プロジェクトの目的|環境省 環境研究総合推進費 希少植物・絶滅危惧植物の持続可能な域外保全ネットワークの構築(旧資料)

 収集個体の中には廃屋の庭に残されていた成木から別居家族に連絡して挿し穂を採らせてもらったとか、管理者が高齢になって処分寸前の盆栽を探し出したとか、山採り業者が病気引退したあと地植え放任されて藪に埋もれていた木を見つけたとか、少し遅ければ完全消滅していた個体が数多くあった模様。「個人所有の絶滅危惧植物が消滅する分岐点にあることを強く認識した」と報告されている。(下記リンク文献より引用)

「希少植物・絶滅危惧植物の持続可能な域外保全ネットワークの構築」(改定資料)

https://www.erca.go.jp/suishinhi/seika/pdf/seika_1_h29/4-1403_2.pdf

・・でまあ、本種に関しては望みうる最善の形で保全が間に合ったが、これはアマミアセビが「素人が庭に植えて放任栽培しても長く生き続ける、収集後の管理を植物園のバイトに丸投げしても問題ない丈夫な植物」であったから実現できた話である。
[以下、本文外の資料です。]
-- ==== Sys2Proof/Machine/Sfu.lean ====
section
/-!
DEFINITION. The special functions of VSFU (R112 to R114, R131). The special and exact cases are those of the rules; the
bits of every other result are free values of Config within the bounds of R112: 1 ulp for VRCP and VRSQ, 2 ulp for the others
(DESIGN CHOICE, log 8); those of VEXP2 and VLOG2 never fall as the argument rises (R114).
-/
namespace Sys2Proof.Machine

/-- The value `m · 2^e` as an integer if it is one. -/
def dyadicInt (m : Nat) (e : Int) : Option Nat :=
  if 0 ≤ e then some (m * 2 ^ e.toNat) else if m % 2 ^ (-e).toNat = 0 then some (m / 2 ^ (-e).toNat) else none

/-- Twice the value `m · 2^e` as an integer if it is one. -/
def dyadicTwice (m : Nat) (e : Int) : Option Nat := dyadicInt m (e + 1)

/-- The flags of an inexact result (R105, R106): tiny when its magnitude is below the smallest normal. -/
def inexactFlags (F : FFmt) (r : Nat) : Flags :=
  if r % 2 ^ (F.w - 1) < 2 ^ F.fb then flUf ||| flIx else flIx

/-- The place of a value in the order of a format's values: its magnitude index, negative below zero. -/
def FFmt.ordinal (F : FFmt) (bits : Nat) : Int :=
  if 2 ^ (F.w - 1) ≤ bits then -((bits - 2 ^ (F.w - 1) : Nat) : Int) else bits

/-- The value at a place of that order. -/
def FFmt.atOrdinal (F : FFmt) (i : Int) : Nat := F.signBit (decide (i < 0)) + i.natAbs

/-- The least and the greatest finite magnitude within `ulps` ulp of a positive exact value, as indices. The ulp is the
spacing of the format at the exact value (R112 measures its bounds against the exact value and does not define the ulp:
DEDUCED, log 45); a result keeps the sign of the exact value. -/
def sfuSpan (F : FFmt) (ulps : Nat) (y : Q) : Nat × Nat :=
  let u := Q.dyadic ulps (max (y.log2 - F.fb) (1 - (F.bias : Int) - F.fb))
  let low := y.sub u
  (if low.le Q.zero then 0 else min (roundIdx F .rup false low).1 F.maxBits,
   min (roundIdx F .rdn false (y.add u)).1 F.maxBits)

/-- A chosen value, with the flags of an inexact one where it differs from the exact value (R106, R113). -/
def sfuGiven (F : FFmt) (exact : Q) (bits : Nat) : Nat × Flags :=
  (bits, if (F.decode bits).q.eq exact then flNone else inexactFlags F bits)

/-- The value that a function returns where R112 only bounds its error: a free one within the bound (DESIGN CHOICE,
log 8). -/
def sfuFree (fn : Nat) (F : FFmt) (ulps bits : Nat) (neg : Bool) (y : Q) : Nat × Flags :=
  let r := sfuSpan F ulps y
  sfuGiven F (if neg then y.neg else y) (F.signBit neg + (r.1 + Config.sfuPick fn (F.w == 32) bits % (r.2 - r.1 + 1)))

/-- The highest place, from `top` down over `n` places, whose free threshold the argument's place `x` has reached; the
lowest of them needs none. -/
def sfuReach (step : Int → Int) (x : Int) : Nat → Int → Int
  | 0, top => top
  | n + 1, top => if step top ≤ x then top else sfuReach step x n (top - 1)

/-- A free value between two places that never falls as the argument rises (R114; DESIGN CHOICE, log 8): each result has
a threshold, a free value of Config, and the function gives the highest result whose threshold the argument has reached. -/
def sfuRising (fn : Nat) (F : FFmt) (bits : Nat) (lo hi : Int) (y : Q) : Nat × Flags :=
  sfuGiven F y (F.atOrdinal (sfuReach (Config.sfuStep fn (F.w == 32)) (F.ordinal bits) (hi - lo).toNat (max lo hi)))

/-! ## Exact values to 400 binary places

The functions below are irrational wherever they are used, and no value of a format lies as near to them as the error of
these sums, so the values that `sfuSpan` admits are those within the bound of the exact value. -/

/-- One, to 400 binary places. -/
def fixOne : Nat := 2 ^ 400

/-- `Σ p·zz^i / (k + 2i)`. -/
def atanhSum (zz : Nat) : Nat → Nat → Nat → Nat
  | 0, _, _ => 0
  | n + 1, p, k => p / k + atanhSum zz n (p * zz / fixOne) (k + 2)

/-- The natural logarithm of `(1 + z) / (1 − z)`, for `z` up to 1/3. -/
def fixLn (z : Nat) : Nat := 2 * atanhSum (z * z / fixOne) 140 z 1

def fixLn2 : Nat := fixLn (fixOne / 3)

/-- `Σ (−1)^i · (1/d)^(2i+1) / (k + 2i)`. -/
def atanSum (d : Nat) : Nat → Int → Nat → Int
  | 0, _, _ => 0
  | n + 1, p, k => p / k - atanSum d n (p / (d * d)) (k + 2)

/-- π (Machin). -/
def fixPi : Nat := (16 * atanSum 5 100 (fixOne / 5) 1 - 4 * atanSum 239 100 (fixOne / 239) 1).toNat

/-- `Σ term · t^i / ((k+1)…(k+i))`. -/
def expSum (t : Nat) : Nat → Nat → Nat → Nat
  | 0, term, _ => term
  | n + 1, term, k => term + expSum t n (term * t / (k * fixOne)) (k + 1)

/-- `2^f` for a fraction `f`. -/
def fixExp2 (f : Nat) : Nat := expSum (f * fixLn2 / fixOne) 100 fixOne 1

/-- `Σ (−1)^i · term · tt^i / …`: the sine's series. -/
def sinSum (tt : Nat) : Nat → Int → Nat → Int
  | 0, _, _ => 0
  | n + 1, term, k => term - sinSum tt n (term * tt / (fixOne * ((k + 1) * (k + 2)) : Nat)) (k + 2)

/-- `m · 2^e` to 400 places; exact for every value of a format (R99). -/
def fixOf (m : Nat) (e : Int) : Nat := m * 2 ^ (e + 400).toNat

/-- `2^x` for `x = ±m · 2^e`. -/
def exactExp2 (neg : Bool) (m : Nat) (e : Int) : Q :=
  let x : Int := if neg then -(fixOf m e : Int) else fixOf m e
  Q.dyadic (fixExp2 (x.fmod fixOne).toNat) (x.fdiv fixOne - 400)

/-- The base-2 logarithm of `m · 2^e`. -/
def exactLog2 (m : Nat) (e : Int) : Q :=
  let l := m.log2
  let z := (m - 2 ^ l) * fixOne / (m + 2 ^ l)
  Q.dyadic (((l : Int) + e) * fixOne + (fixLn z * fixOne / fixLn2 : Nat)) (-400)

/-- `|sin(πx)|` and whether it is negative, for `x` to 400 places. -/
def exactSin (x : Nat) : Bool × Q :=
  let r := x % (2 * fixOne)
  let t := r % fixOne
  let t := if fixOne / 2 < t then fixOne - t else t
  let a := fixPi * t / fixOne
  (decide (fixOne ≤ r), Q.dyadic (sinSum (a * a / fixOne) 90 a 1) (-400))

/-- The hyperbolic tangent of `m · 2^e`; from 128 on it is 1 but for less than any format can show. -/
def exactTanh (m : Nat) (e : Int) : Q :=
  if (Q.ofInt 128).le (Q.dyadic m e) then ⟨2 ^ 300 - 1, 2 ^ 300⟩
  else
    let u := 2 * fixOf m e * fixOne / fixLn2
    let x := fixExp2 (u % fixOne) * 2 ^ (u / fixOne)
    ⟨(x : Int) - fixOne, x + fixOne⟩

/-! ## The functions -/

def expFn (F : FFmt) (x : Nat) : Nat × Flags :=
  match F.decode x with
  | .nan => (F.nan, flNone)
  | .inf neg => (if neg then 0 else F.infBits, flNone)
  | .fin neg m e =>
    let q := (FVal.fin neg m e).q
    if m = 0 then roundQ F .rne (Q.ofInt 1)
    else if (Q.ofInt (F.bias + 1)).le q then (F.infBits, flOf ||| flIx)
    else if q.lt (Q.ofInt (-((F.bias + F.fb + 2 : Nat) : Int))) then (0, flUf ||| flIx)
    else
      match dyadicInt m e with
      | some n => roundQ F .rne (Q.dyadic 1 (if neg then -(n : Int) else n))
      | none =>
        let y := exactExp2 neg m e
        let r := roundQ F .rne y
        -- an overflowing and a tiny result are the rounded one (R113)
        if (r.2 &&& (flOf ||| flUf)) != 0#10 then r
        else
          -- the powers of two are exact, so the results between two of them stay there, and none falls below a tiny one
          let span := sfuSpan F 2 y
          let low := (roundQ F .rtz y).1
          let least := if low < 2 ^ F.fb then low else (roundIdx F .rtz false (Q.dyadic 1 y.log2)).1
          let most := (roundIdx F .rtz false (Q.dyadic 1 (y.log2 + 1))).1
          sfuRising 0 F x (max span.1 least : Nat) (min span.2 most : Nat) y

def logFn (F : FFmt) (x : Nat) : Nat × Flags :=
  match F.decode x with
  | .nan => (F.nan, flNone)
  | .inf neg => if neg then (F.nan, flInv) else (F.infBits, flNone)
  | .fin neg m e =>
    if m = 0 then (F.signBit true + F.infBits, flDz)
    else if neg then (F.nan, flInv)
    else if m = 2 ^ m.log2 then roundQ F .rne (Q.ofInt ((m.log2 : Int) + e))
    else
      -- the powers of two are exact, so a result lies between the integers on both sides of the exact value
      let y := exactLog2 m e
      let span := sfuSpan F 2 y.abs
      let integer (n : Int) : Int := F.ordinal (roundQ F .rne (Q.ofInt n)).1
      let lo : Int := if y.isNeg then -(span.2 : Int) else span.1
      let hi : Int := if y.isNeg then -(span.1 : Int) else span.2
      sfuRising 1 F x (max lo (integer y.floor)) (min hi (integer (y.floor + 1))) y

def rcpFn (F : FFmt) (x : Nat) : Nat × Flags :=
  match F.decode x with
  | .nan => (F.nan, flNone)
  | .inf neg => (F.signBit neg, flNone)
  | .fin neg m e =>
    if m = 0 then (F.signBit neg + F.infBits, flDz)
    else
      let y := Q.inv (FVal.fin false m e).q
      if ((roundQ F .rne y).2 &&& flOf) != 0#10 then (F.signBit neg + F.infBits, flOf ||| flIx) else sfuFree 2 F 1 x neg y

/-- A rational on the same side of every rounding boundary as the reciprocal square root of `m · 2^e`, equal to it where
it is rational. -/
def rsqQ (m : Nat) (e : Int) : Q :=
  let m1 := if e % 2 = 0 then m else 2 * m
  let e1 := if e % 2 = 0 then e else e - 1
  let r := isqrt (2 ^ 400 / m1)
  Q.dyadic (if r * r * m1 = 2 ^ 400 then 2 * (r : Int) else 2 * (r : Int) + 1) (-(e1 / 2) - 201)

def rsqFn (F : FFmt) (x : Nat) : Nat × Flags :=
  match F.decode x with
  | .nan => (F.nan, flNone)
  | .inf neg => if neg then (F.nan, flInv) else (0, flNone)
  | .fin neg m e =>
    if m = 0 then (F.signBit neg + F.infBits, flDz)
    else if neg then (F.nan, flInv)
    else sfuFree 3 F 1 x false (rsqQ m e)

/-- Plus or minus one. -/
def fOne (F : FFmt) (neg : Bool) : Nat := F.signBit neg + F.bias * 2 ^ F.fb

/-- sin(πx) or cos(πx): exact at every multiple of one half (R113). -/
def sinCosFn (isCos : Bool) (F : FFmt) (x : Nat) : Nat × Flags :=
  match F.decode x with
  | .nan => (F.nan, flNone)
  | .inf _ => (F.nan, flInv)
  | .fin neg m e =>
    if m = 0 then (if isCos then fOne F false else F.signBit neg, flNone)
    else
      match dyadicTwice m e with
      | none =>
        let y := exactSin (fixOf m e + if isCos then fixOne / 2 else 0)
        sfuFree (if isCos then 6 else 5) F 2 x (y.1 != (neg && !isCos)) y.2
      | some k =>
        if k % 2 = 0 then (if isCos then fOne F (k / 2 % 2 == 1) else F.signBit neg, flNone)
        else if isCos then (0, flNone)
        else
          -- x = n + 1/2 with n = (k - 1)/2, or n = -(k + 1)/2 for negative x
          (fOne F ((if neg then (k + 1) / 2 else (k - 1) / 2) % 2 == 1), flNone)

def tanhFn (F : FFmt) (x : Nat) : Nat × Flags :=
  match F.decode x with
  | .nan => (F.nan, flNone)
  | .inf neg => (fOne F neg, flNone)
  | .fin neg m e =>
    if m = 0 then (x, flNone)
    else
      sfuFree 7 F 2 (x % 2 ^ (F.w - 1)) neg (exactTanh m e)

/-- A function under f32 or f16 (R112, R113). -/
def sfuFn (fn : Nat) (F : FFmt) (x : Nat) : Nat × Flags :=
  match fn with
  | 0 => expFn F x
  | 1 => logFn F x
  | 2 => rcpFn F x
  | 3 => rsqFn F x
  | 5 => sinCosFn false F x
  | 6 => sinCosFn true F x
  | _ => tanhFn F x

/-- Under bf16, the f32 function's result rounded RNE to bf16 (R112). -/
def sfuBf16 (fn x : Nat) : Nat × Flags :=
  let a := sfuFn fn fmtF32 (convFF fmtF32 .rne false (fmtBf16.decode x)).1
  let b := convFF fmtBf16 .rne false (fmtF32.decode a.1)
  let keep := (a.2 &&& (flInv ||| flDz ||| flOf)) ||| (b.2 &&& flOf)
  let ix := ((a.2 ||| b.2) &&& flIx) != 0#10
  (b.1, keep ||| if ix then inexactFlags fmtBf16 b.1 else 0)

/-- The VSFU operation (R131); VSQRT alone reads MODE.RM. -/
def opSfu (fn : Nat) : SubOp := fun t rm _ a _ _ =>
  match tyFmt t with
  | none => (a, flNone)
  | some F =>
    if fn = 4 then fSqrt F rm (F.decode a) else if t = .bf16 then sfuBf16 fn a else sfuFn fn F a

/-- The types a function takes (R112). -/
def okSfu (fn : Nat) (t : ETy) : Bool := okFloat t && (fn == 4 || t != .f64)

/-- The VSFU frame (R131). -/
def View.sfu (v : View) (fn d : Nat) (a : Src) (ahead : BitVec 4) : Out :=
  let m := v.eff false
  v.issue none (!okSfu fn v.et) m [opWr d, opRd a.reg] fun v st =>
    let x := v.rdV a.reg
    v.laneLater st d m (killsOf m [a]) ahead fun l => v.subLane (opSfu fn) (lane x l) 0 0

def execVexp2 (d : BitVec 7) (a : VSrc) (ah : BitVec 4) (s : State) : Out := withIssuer s 2 fun v => v.sfu 0 d.toNat (vsrc a) ah
def execVlog2 (d : BitVec 7) (a : VSrc) (ah : BitVec 4) (s : State) : Out := withIssuer s 2 fun v => v.sfu 1 d.toNat (vsrc a) ah
def execVrcp (d : BitVec 7) (a : VSrc) (ah : BitVec 4) (s : State) : Out := withIssuer s 2 fun v => v.sfu 2 d.toNat (vsrc a) ah
def execVrsq (d : BitVec 7) (a : VSrc) (ah : BitVec 4) (s : State) : Out := withIssuer s 2 fun v => v.sfu 3 d.toNat (vsrc a) ah
def execVsqrt (d : BitVec 7) (a : VSrc) (ah : BitVec 4) (s : State) : Out := withIssuer s 2 fun v => v.sfu 4 d.toNat (vsrc a) ah
def execVsinp (d : BitVec 7) (a : VSrc) (ah : BitVec 4) (s : State) : Out := withIssuer s 2 fun v => v.sfu 5 d.toNat (vsrc a) ah
def execVcosp (d : BitVec 7) (a : VSrc) (ah : BitVec 4) (s : State) : Out := withIssuer s 2 fun v => v.sfu 6 d.toNat (vsrc a) ah
def execVtanh (d : BitVec 7) (a : VSrc) (ah : BitVec 4) (s : State) : Out := withIssuer s 2 fun v => v.sfu 7 d.toNat (vsrc a) ah

end Sys2Proof.Machine
end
 上記リンクにあるチチブイワザクラの場合は栽培増殖にある程度の技術や知識を要するため、増殖プロジェクトが遅々として進んでいない。殖やすだけなら山野草生産業者に委託すれば良いのだろうが、殖やしてもデリケートな苗を引き継いで育てられる人がほとんどいないのである。(ちなみに遺伝子解析してみたら、栽培場でよく育つ系統と、野外に植え戻した時に枯れずに育つ系統はまったく別だったという記述がたいへん興味深い)

 で、当ブログが主要ネタにしている地生蘭の場合、プロの生産業者であっても実用レベルで増殖技術を確立できている種類はごく一部しかない。シラン、エビネやクマガイソウ、沖縄でのカクチョウラン栽培や北国におけるアツモリソウなどの例外的事例を除けば庭植え放任は難しい。鉢植えにして育ててもベテラン栽培者が世話できなくなったら3日で栽培崩壊するようなクソ面倒な種類ばかりで、野生個体が消滅分岐点にあっても生育域外保全のハードルは高い。

「植物園で原種ウチョウランの収集保全をしましょう!」などと言われても「誰が世話するんだよ、枯らしたら責任問題になるんだぞ」で終了である。技官に払う金を削って造園屋に管理を外注している施設に、何ができるというのだ?

 というか、そんな手間のかかる植物を保全するマンパワーがあるなら、ただ珍しいだけで栽培自体は超簡単な植物を何種類も保全したほうが業績になる。管理人が「仕事でやるなら」地生蘭には絶対に関わらない。内容評価するのは植物にも栽培技術にも興味の無い人たちであって、何を育てても書面に書いてある経費と栽培数しか見てもらえないからである。

 現状では「じゃあ育てられないランは種子の超低温保存でもしておきますか?」みたいな方向で検討が進んでいるようだが、「誰も親株を維持できないので遠い未来に復活を託します」と言われてもそこに希望があるのか無いのかよく判らない。まあ、いずれにしても今の日本では現実的に見てそれが限界のようである。